Tickle College of Engineering
The University of Tennessee, Knoxville, offers an online Data-Driven Decision-Making Graduate Certificate for working professionals and current students seeking to expand their analytics skills, including tools to extract information from data and how to use that information to make decision.
Cost Per Credit Hour*
*Cost per credit hour is an estimate based on maintenance and university fees. Some programs may have additional course fees. Please contact your department for additional information on any related fees, and visit Tuition and Fees in Detail at One Stop.

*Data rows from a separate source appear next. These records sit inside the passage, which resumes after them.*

-- ==== Sys2Proof/Laws/FramePrograms.lean ====
section
/-! SUPPORT. What the operations of Machine/Programs.lean leave alone: memory and the fuses (`Still`), or the fuses and the form of memory
(`Kept`). -/

namespace Sys2Proof.Machine

theorem State.putProg_still {s : State} {i : Nat} {x : Inst} {k : ProgKind} {p : Program} : Still s (State.putProg s i x k p) := by
  unfold State.putProg
  repeat' (first
      | with_reducible exact Still.refl _ | with_reducible apply Still.step (State.refresh_still)
      | with_reducible apply Still.step (State.setInst_still))

theorem State.progWaits_still {s : State} {i : Nat} {x : Inst} {k : ProgKind} {p : Program} {w : ProgWait} :
    Still s (State.progWaits s i x k p w) := by
  unfold State.progWaits
  repeat' (first | with_reducible exact Still.refl _ | with_reducible apply Still.step (State.putProg_still))

theorem State.loopMoved_kept {s : State} {i : Nat} {x : Inst} {k : ProgKind} {p : Program} {level : Nat} :
    Kept s (State.loopMoved s i x k p level) := by
  unfold State.loopMoved
  repeat' (first
      | with_reducible exact Kept.refl _ | with_reducible apply Kept.step (State.abortInst_kept)
      | with_reducible apply Kept.step (State.putProg_still).kept | split)

theorem State.swStep_kept {s : State} {r : ProgRef} {act : State → Nat → Inst → Program → SwOp → Option State}
    (h : ∀ s i x p o t, act s i x p o = some t → Kept s t) : Kept s (State.swStep s r act) := by
  unfold State.swStep
  split
  · exact State.abortInst_kept
  · rename_i i x p o _ _
    cases g : act s i x p o with
    | none => exact Kept.refl _
    | some t => exact h s i x p o t g
  · exact Kept.refl _

theorem State.swEnd_still {s : State} {i : Nat} {x : Inst} {k : ProgKind} {p : Program} {nextLayer : Bool} {round : Nat} :
    Still s (State.swEnd s i x k p nextLayer round) := by
  unfold State.swEnd
  repeat' (first
      | with_reducible exact Still.refl _ | with_reducible apply Still.step (State.refresh_still)
      | with_reducible apply Still.step (State.setCore_still) | with_reducible apply Still.step (State.setInst_still)
      | with_reducible apply Still.ite)

theorem State.swRowbase_kept {s : State} {i : Nat} {x : Inst} {k : ProgKind} {p : Program} {a : Nat} {source : Nat} {rl : Nat} {tl : Nat} {off : Int} :
    Kept s (State.swRowbase s i x k p a source rl tl off) := by
  unfold State.swRowbase
  repeat' (first
      | with_reducible exact Kept.refl _ | with_reducible apply Kept.step (State.abortInst_kept)
      | with_reducible apply Kept.step (State.putProg_still).kept | split)

theorem State.loseTiles_still {s : State} {b : Nat} {core : Nat} {off : Nat} {len : Nat} : Still s (State.loseTiles s b core off len) := by
  unfold State.loseTiles
  repeat' (first
      | with_reducible exact Still.refl _ | with_reducible apply Still.step (State.setBay_still)
      | with_reducible apply Still.step (State.setCore_still) | with_reducible apply Still.ite)

theorem State.cursorWrite_still {s : State} {i : Nat} {area : Nat} {off : Nat} {bs : Bytes} {marked : List (Nat × Nat)} :
    Still s (State.cursorWrite s i area off bs marked) := by
  unfold State.cursorWrite
  repeat' (first
      | with_reducible exact Still.refl _ | with_reducible apply Still.step (State.countWrap_still)
      | with_reducible apply Still.step (State.loseTiles_still) | with_reducible apply Still.step (State.setCore_still)
      | with_reducible apply Still.step (State.setInst_still) | with_reducible apply Still.ite | split)

theorem State.elementDone_still {s : State} {i : Nat} {k : ProgKind} {len : Nat} : Still s (State.elementDone s i k len) := by
  unfold State.elementDone
  repeat' (first
      | with_reducible exact Still.refl _ | with_reducible apply Still.step (State.count64_still)
      | with_reducible apply Still.step (State.putProg_still) | split)

theorem State.readPieces_still {s : State} {i : Nat} {area : Nat} {off : Nat} {va : Nat} {all : Bool} {l : List (Nat × Nat × Translation)} :
    Still s (State.readPieces s i area off va all l) := by
  unfold State.readPieces
  repeat' (first
      | with_reducible exact Still.refl _ | with_reducible apply Still.step (State.count32_still)
      | with_reducible apply Still.step (State.cursorWrite_still) | with_reducible apply Still.step (State.readPhys_still)
      | with_reducible apply Still.ite | (with_reducible apply Still.foldl; intro _ _) | split)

Gain the Skills Needed to Utilize Data for Decision-Making
Data analytics involves the development and application of statistical and quantitative analysis methods and the construction of explanatory and predictive models to drive the decision-making process. Students completing the certificate will have a basic foundation of critical tools to extract useful information from big data, as well as for modeling, simulation, optimization and decision analysis in order to support efficient data-driven decision making. The program is designed for working professionals as well as full-time students who want to broaden their analytics capabilities.
Asynchronous & Synchronous
The two core classes of this certificate focus on both the mathematical fundamentals of the state-of-the-art data analytics techniques as well as how to best utilize them. We discuss such questions as the following:
• How do these techniques work?
• Are they guaranteed to always work?
• How much can you trust their outcome?
Understanding how these techniques work, as well as their limitations, is necessary to maximize their ability to improve decision-making. For a variety of application areas, we model how to best do this. After the culmination of the two required courses, students will be able to take elective classes in their chosen department, allowing them to apply data analytics techniques in their home domain.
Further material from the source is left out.